WHAT TO PRODUCE
Using the data that follows, return exactly the lines from the one that contains "else if intCode d then" through the one that contains "rest.foldl (fun acc y =>", ends included.

EXTRACTED ENTRIES
-- ==== Sys2Proof/Machine/Reduction.lean ====
section
/-! DEFINITION. Exact reduction (08_exact_reduction.md): modes and paths, the accumulator, the canonical sum, the
reduction context and its store accounting. -/

namespace Sys2Proof.Machine

/-! ### Modes and paths (R298-R300) -/

def rmOp (r : Nat) : Nat := bitsOf r 0 3
def rmU (r : Nat) : Bool := decide (bitsOf r 3 1 = 1)
def rmElem (r : Nat) : Nat := bitsOf r 4 5
def rmDfmt (r : Nat) : Nat := bitsOf r 9 5
def rmSat (r : Nat) : Bool := decide (bitsOf r 14 1 = 1)

inductive RedPath where
  | exact | canonical | orderFree
  deriving DecidableEq, Repr

/-- The path of a combination of R299; `none`: the lanes do not accept it. -/
def rmPath (r : Nat) : Option RedPath :=
  let e := rmElem r
  let d := rmDfmt r
  let small := decide (1 ≤ e) && decide (e ≤ 5)
  let int := decide (e = 15) || decide (e = 16)
  if rmOp r = 0 then
    if small && (decide (d = 1) || decide (d = 3)) then some .exact
    else if small && (decide (d = 2) || decide (d = 4) || decide (d = 5)) then some .canonical
    else if e = 0 ∧ d = 0 then some .canonical
    else if int && (decide (d = 15) || decide (d = 16)) then some .exact
    else none
  else if rmOp r ≤ 2 ∧ (e ≤ 5 ∨ int) ∧ d = e then some .orderFree
  else none

/-- A SAT value that R139 forbids for a format. -/
def satForbidden (code : Nat) (sat : Bool) : Bool :=
  if !sat then decide (8 ≤ code) && decide (code ≤ 11)
  else !(decide (code = 4) || decide (code = 5) || microscaled code || intCode code)

/-- Halt reason of an RMODE that a reducing instruction carries (R300). -/
def rmReason (r : Nat) : Option Nat :=
  let e := rmElem r
  if 2 < rmOp r ∨ bitsOf r 15 1 = 1 ∨ (rmU r ∧ ¬ (rmOp r ≠ 0 ∧ (e = 15 ∨ e = 16))) ∨ reservedFormat e ∨
      reservedFormat (rmDfmt r) ∨ satForbidden (rmDfmt r) (rmSat r) then some 0x02
  else if rmPath r = none then some 0x0B
  else none

/-! ### Accumulators (R301-R306) -/

/-- `exact_fixed` of R301: a finite element in units of the lowest bit. -/
def exactFixed (code bits : Nat) : Int :=
  match valueOf code bits with
  | .fin s m e =>
    if intCode code then (if s then -(m : Int) else m)
    else (if s then -1 else 1) * (m * 2 ^ (e + 149).toNat : Nat)
  | _ => 0

/-- Key of R281: an unsigned order on the bits of a format. -/
def orderKey (code : Nat) (u : Bool) (x : Nat) : Nat :=
  let w := elemBits code
  let top := 2 ^ (w - 1)
  if intCode code then (if u then x else x ^^^ top)
  else if top ≤ x then 2 ^ w - 1 - x else x + top

/-- Add one contributed element to an accumulator (R302, R306). -/
def accAdd (r : Nat) (x : Nat) (poison : Bool) (a : Acc) : Acc :=
  let c := rmElem r
  let a := { a with poison := a.poison || poison }
  if rmOp r ≠ 0 then
    match a.best with
    | none => { a with best := some x }
    | some y =>
      let kx := orderKey c (rmU r) x
      let ky := orderKey c (rmU r) y
      if (rmOp r = 1 ∧ ky < kx) ∨ (rmOp r = 2 ∧ kx < ky) then { a with best := some x } else a
  else
    match valueOf c x with
    | .nan _ _ => { a with nan := true }
    | .inf s => if s then { a with ninf := true } else { a with pinf := true }
    | .fin s m _ =>
      { a with sum := a.sum + exactFixed c x, nz := a.nz || intCode c || !(s && decide (m = 0)) }

/-- A result element: its bits, whether it overflowed, whether it is a NaN. -/
structure RedResult where
  bits : Nat
  ovf : Bool
  nan : Bool
  poison : Bool
  deriving DecidableEq, Repr

/-- `finish` of R303, and the choice of R306. -/
def accFinish (r : Nat) (a : Acc) : RedResult :=
  let d := rmDfmt r
  if rmOp r ≠ 0 then
    let x := a.best.getD 0
    { bits := x, ovf := false, nan := (valueOf d x).isNan, poison := a.poison }
  else if intCode d then
    let w := elemBits d
    let hi : Int := 2 ^ (w - 1) - 1
    let lo : Int := -(2 ^ (w - 1))
    let v := if rmSat r then (if a.sum < lo then lo else if hi < a.sum then hi else a.sum) else a.sum
    { bits := (v % 2 ^ w).toNat, ovf := false, nan := false, poison := a.poison }
  else
    let v : FVal := if a.nan || (a.pinf && a.ninf) then .canon
      else if a.pinf then .inf false
      else if a.ninf then .inf true
      else if a.sum = 0 then .zero (!a.nz)
      else .fin (decide (a.sum < 0)) a.sum.natAbs (-149)
    let b := (convertTo d (rmSat r) .rne 0 v).1
    let finite := match v with
      | .fin _ _ _ => true
      | _ => false
    { bits := b, ovf := finite && (valueOf d b).isInf, nan := v.isNan, poison := a.poison }

/-- The rank-ordered sum of R308 over one element's contributions. -/
def canonSum (r : Nat) (xs : List Nat) : FVal :=
  let e := rmElem r
  let f := if e = 0 then fp64 else fp32
  match xs with
  | [] => .zero false
  | x :: rest =>
    rest.foldl (fun acc y =>
      let s := addExact .rne acc (valueOf e y)
      decodeF f (finish f .ieee .rne 0 s).1) (valueOf e x)

/-- The element of R308 with its counts: an overflow is an infinity that finite contributions come to, or a finite sum whose
conversion leaves the range. -/
def canonFinish (r : Nat) (xs : List (Nat × Bool)) : RedResult :=
  let d := rmDfmt r
  let v := canonSum r (xs.map (fun x => x.1))
  let b := (convertTo d (rmSat r) .rne 0 v).1
  let finite := match v with
    | .fin _ _ _ => true
    | _ => false
  let limit := decide (d = 4) && (convertTo d (rmSat r) .rne 0 v).2.overflow && rmSat r
  let grown := v.isInf && xs.all (fun x => !(valueOf (rmElem r) x.1).isInf)
  { bits := b, ovf := grown || (finite && ((valueOf d b).isInf || limit)), nan := (valueOf d b).isNan,
    poison := xs.any (fun x => x.2) }

/-! ### The store (R322-R324, R331) -/

def storeTotal : Nat := 0x6_0000

/-- groups homed in a cluster. -/
def groupsOf (s : State) (cl : Nat) : List Group :=
  (s.groups.filter (fun e => decide (e.1 / 4096 = cl) && e.2.held)).map (fun e => e.2)

def storeReserved (s : State) (cl : Nat) : Nat := ((groupsOf s cl).map (fun g => g.resGran)).sum
def storeUsed (s : State) (cl : Nat) : Nat := ((groupsOf s cl).map (fun g => g.used)).sum
def storeShared (s : State) (cl : Nat) : Nat := ((groupsOf s cl).map (fun g => g.shared)).sum

/-- Granules of the shared part that are free. -/
def storeFree (s : State) (cl : Nat) : Nat := storeTotal - storeReserved s cl - storeShared s cl

/-- STORE_HIGH after a change of use. -/
def noteStore (cl : Nat) (s : State) : State :=
  let a := rlRegs cl + 0x14
  if (getReg s a).toNat < storeUsed s cl then setReg a (BitVec.ofNat 32 (storeUsed s cl)) s else s

/-- Take granules for a group (R323): from its reservation while USED_GRAN is below RES_GRAN, otherwise from the shared part;
what the shared part has not, from the reservation's free granules (DEDUCED, log entry 103). `none`: neither has them. -/
def takeGranules (cl gq n : Nat) (s : State) : Option State :=
  let g := getGroup s cl gq
  let rest := n - (g.resGran - g.used)
  let more := Nat.min rest (storeFree s cl)
  if g.resGran < g.used + n - (g.shared + more) then none
  else some (noteStore cl (setGroup cl gq { g with used := g.used + n, shared := g.shared + more } s))

/-- Freed granules return to the reservation first (R323). -/
def freeGranules (cl gq n : Nat) (s : State) : State :=
  modGroup cl gq (fun g => { g with used := g.used - n, shared := Nat.min g.shared (g.used - n) }) s

/-- ⌈CCOUNT / 512⌉ -/
def bitmapGranules (ccount : Nat) : Nat := cdiv ccount 512

/-- Chunk record with its received bitmaps. -/
def chunkGranules (n pieces : Nat) : Nat := 1 + cdiv (n * pieces) 512

/-- An open piece. -/
def pieceGranules (r n pe : Nat) : Nat :=
  match rmPath r with
  | some .exact => pe * 48 / 64
  | some .orderFree => pe * 16 / 64
  | some .canonical => cdiv (n * pe * (elemBits (rmElem r) / 8)) 64
  | none => 0

/-- Address of the header of a reduction context (R322): 128-byte places from the base of the cluster's slice
(DESIGN CHOICE, log entry 23). -/
def headerAddr (cl slot : Nat) : Nat := 0x5000_0000 + cl * 0x180_0000 + 128 * slot

/-- The header of R322. -/
def headerBytes (g : Group) : List Byte :=
  leBytes 128 (g.gid.toNat + (g.nmemb - 1) <<< 24 + g.self <<< 40 + boolNat g.selfEn <<< 56 + 1 <<< 57 +
    g.pieceLog2 <<< 64 + (g.pieces - 1) <<< 72 + g.rmode.toNat <<< 80 + g.seq.toNat <<< 96 + g.cbase.toNat <<< 128 +
    g.ccount.toNat <<< 160 + g.resGran <<< 192 + g.used <<< 212 + (g.openPieces.length % 65536) <<< 232)

/-- The lanes write the header of a context. -/
def writeHeader (cl gq : Nat) (s : State) : State :=
  let g := getGroup s cl gq
  if g.held then writeMem (headerAddr cl g.slot) (clean (headerBytes g)) s else s

/-- Lane cycles that combining a piece takes (R325). -/
def combineCycles (r pe : Nat) : Nat :=
  cdiv pe 768 * (if rmOp r ≠ 0 ∧ elemBits (rmElem r) = 64 then 2 else 1)

/-- ADD_CYC (R316, R326). -/
def addCycles (cl gq : Nat) (s : State) : State :=
  let g := getGroup s cl gq
  addCtr (rlRegs cl + 0x40) (combineCycles g.rmode.toNat (2 ^ g.pieceLog2)) s

/-- The lanes read the header: a poisoned granule of it is an uncorrectable error (R319). -/
def headerBad (cl gq : Nat) (s : State) : Bool × State :=
  let g := getGroup s cl gq
  let (bs, s) := readMem (headerAddr cl g.slot) 128 1 s
  (anyPoison bs, s)

end Sys2Proof.Machine
end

ANSWER BOX
  else if intCode d then
    let w := elemBits d
    let hi : Int := 2 ^ (w - 1) - 1
    let lo : Int := -(2 ^ (w - 1))
    let v := if rmSat r then (if a.sum < lo then lo else if hi < a.sum then hi else a.sum) else a.sum
    { bits := (v % 2 ^ w).toNat, ovf := false, nan := false, poison := a.poison }
  else
    let v : FVal := if a.nan || (a.pinf && a.ninf) then .canon
      else if a.pinf then .inf false
      else if a.ninf then .inf true
      else if a.sum = 0 then .zero (!a.nz)
      else .fin (decide (a.sum < 0)) a.sum.natAbs (-149)
    let b := (convertTo d (rmSat r) .rne 0 v).1
    let finite := match v with
      | .fin _ _ _ => true
      | _ => false
    { bits := b, ovf := finite && (valueOf d b).isInf, nan := v.isNan, poison := a.poison }

/-- The rank-ordered sum of R308 over one element's contributions. -/
def canonSum (r : Nat) (xs : List Nat) : FVal :=
  let e := rmElem r
  let f := if e = 0 then fp64 else fp32
  match xs with
  | [] => .zero false
  | x :: rest =>
    rest.foldl (fun acc y =>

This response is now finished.